Input for this task:
-- ==== Sys2Proof/Proofs/Unspecified.lean ====
section
/-! PROOFS. No rule reads an unspecified register (10 R39): from two states that no run tells apart, every step goes the same way,
to states that again are such; O46. -/

namespace Sys2Proof

open Sys2Proof.Machine Sys2Proof.Safety Sys2Proof.Laws

/-! ### While a frame is handled -/

/-- Two states in HUNT that agree on flags and surroundings, with canonical buffers: nothing else is live while a frame is
handled, but for the accumulator of a decode. -/
structure Twins (s t : State) : Prop where
  surroundings : SameSurroundings s t
  leftPhase    : s.rx.phase = .hunt
  rightPhase   : t.rx.phase = .hunt
  flags        : s.flags = t.flags
  left         : Canonical s
  right        : Canonical t

/-- In the phases up to the command byte no frame register but the phase is live (10 R39). -/
theorem sameLive_of_dead {s t : State} (h : s.rx.phase = t.rx.phase)
    (hdead : s.rx.phase = .hunt ∨ s.rx.phase = .pfx1 ∨ s.rx.phase = .pfx2 ∨ s.rx.phase = .cmd) : SameLive s t := by
  refine ⟨h, ?_⟩
  rcases hdead with h | h | h | h <;> (rw [h]; trivial)

theorem Twins.alike {s t : State} (h : Twins s t) : Alike s t :=
  ⟨h.surroundings, sameLive_of_dead (h.leftPhase.trans h.rightPhase.symm) (.inl h.leftPhase), h.left, h.right⟩

section Handling

variable {s t : State}

theorem Twins.emits (h : Twins s t) (evs : List Event) :
    Twins { s with trace := s.trace ++ evs } { t with trace := t.trace ++ evs } where
  surroundings := { h.surroundings with trace := congrArg (· ++ evs) h.surroundings.trace }
  leftPhase := h.leftPhase
  rightPhase := h.rightPhase
  flags := h.flags
  left := h.left
  right := h.right

theorem Twins.emit (h : Twins s t) (e : Event) : Twins (emit e s) (emit e t) := h.emits [e]

theorem Twins.setHandled (h : Twins s t) (v : Bool) : Twins (setHandled v s) (setHandled v t) where
  surroundings := { h.surroundings with }
  leftPhase := h.leftPhase
  rightPhase := h.rightPhase
  flags := congrArg (fun f : FlagRegs => { f with handled := v }) h.flags
  left := h.left
  right := h.right

theorem Twins.raise (h : Twins s t) (c : Condition) : Twins (raise c s) (raise c t) where
  surroundings := { h.surroundings with }
  leftPhase := h.leftPhase
  rightPhase := h.rightPhase
  flags := congrArg (fun f : FlagRegs => { f with cond := c.cond }) h.flags
  left := h.left
  right := h.right

theorem Twins.reportStatus (h : Twins s t) : Twins (reportStatus s) (reportStatus t) := by
  rw [Machine.reportStatus, Machine.reportStatus, ← h.flags]
  exact h.emit _

theorem Twins.fallBackToAck (h : Twins s t) (c : Condition) : Twins (fallBackToAck c s) (fallBackToAck c t) :=
  (h.raise c).emit _

theorem Twins.handleUnhandled (h : Twins s t) (cmd : Byte) : Twins (handleUnhandled cmd s) (handleUnhandled cmd t) :=
  (Twins.setHandled (h.emit _) false).raise _

/-- Whatever the decoder's registers hold, with a canonical value buffer. -/
theorem Twins.withDecoder (h : Twins s t) {ds dt : DecRegs} (hds : ds.val.wf) (hdt : dt.val.wf) :
    Twins { s with dec := ds } { t with dec := dt } where
  surroundings := { h.surroundings with }
  leftPhase := h.leftPhase
  rightPhase := h.rightPhase
  flags := h.flags
  left := ⟨h.left.1, hds, h.left.2.2⟩
  right := ⟨h.right.1, hdt, h.right.2.2⟩

/-- Whatever the staging registers hold, with a canonical `txbuf`. -/
theorem Twins.withStaging (h : Twins s t) {rs rt : TxRegs} (hrs : rs.buf.wf) (hrt : rt.buf.wf) :
    Twins { s with tx := rs } { t with tx := rt } where
  surroundings := { h.surroundings with }
  leftPhase := h.leftPhase
  rightPhase := h.rightPhase
  flags := h.flags
  left := ⟨h.left.1, h.left.2.1, hrs⟩
  right := ⟨h.right.1, h.right.2.1, hrt⟩

/-! ### The decoder -/

/-- The accumulators agree: size, the address if one is held, and the bytes accumulated. -/
structure SameAccumulator (d d' : DecRegs) : Prop where
  size      : d.size = d'.size
  addrValid : d.addrValid = d'.addrValid
  addr      : d.addrValid = true → d.addr = d'.addr
  val       : ∀ a, a < d.size → d.val.read a = d'.val.read a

Goal of the exercise:
Output must consist only of the listing's lines from the first through the line with "theorem Twins.emits (h", reproduced word for word.

Problem solution:
-- ==== Sys2Proof/Proofs/Unspecified.lean ====
section
/-! PROOFS. No rule reads an unspecified register (10 R39): from two states that no run tells apart, every step goes the same way,
to states that again are such; O46. -/

namespace Sys2Proof

open Sys2Proof.Machine Sys2Proof.Safety Sys2Proof.Laws

/-! ### While a frame is handled -/

/-- Two states in HUNT that agree on flags and surroundings, with canonical buffers: nothing else is live while a frame is
handled, but for the accumulator of a decode. -/
structure Twins (s t : State) : Prop where
  surroundings : SameSurroundings s t
  leftPhase    : s.rx.phase = .hunt
  rightPhase   : t.rx.phase = .hunt
  flags        : s.flags = t.flags
  left         : Canonical s
  right        : Canonical t

/-- In the phases up to the command byte no frame register but the phase is live (10 R39). -/
theorem sameLive_of_dead {s t : State} (h : s.rx.phase = t.rx.phase)
    (hdead : s.rx.phase = .hunt ∨ s.rx.phase = .pfx1 ∨ s.rx.phase = .pfx2 ∨ s.rx.phase = .cmd) : SameLive s t := by
  refine ⟨h, ?_⟩
  rcases hdead with h | h | h | h <;> (rw [h]; trivial)

theorem Twins.alike {s t : State} (h : Twins s t) : Alike s t :=
  ⟨h.surroundings, sameLive_of_dead (h.leftPhase.trans h.rightPhase.symm) (.inl h.leftPhase), h.left, h.right⟩

section Handling

variable {s t : State}

theorem Twins.emits (h : Twins s t) (evs : List Event) :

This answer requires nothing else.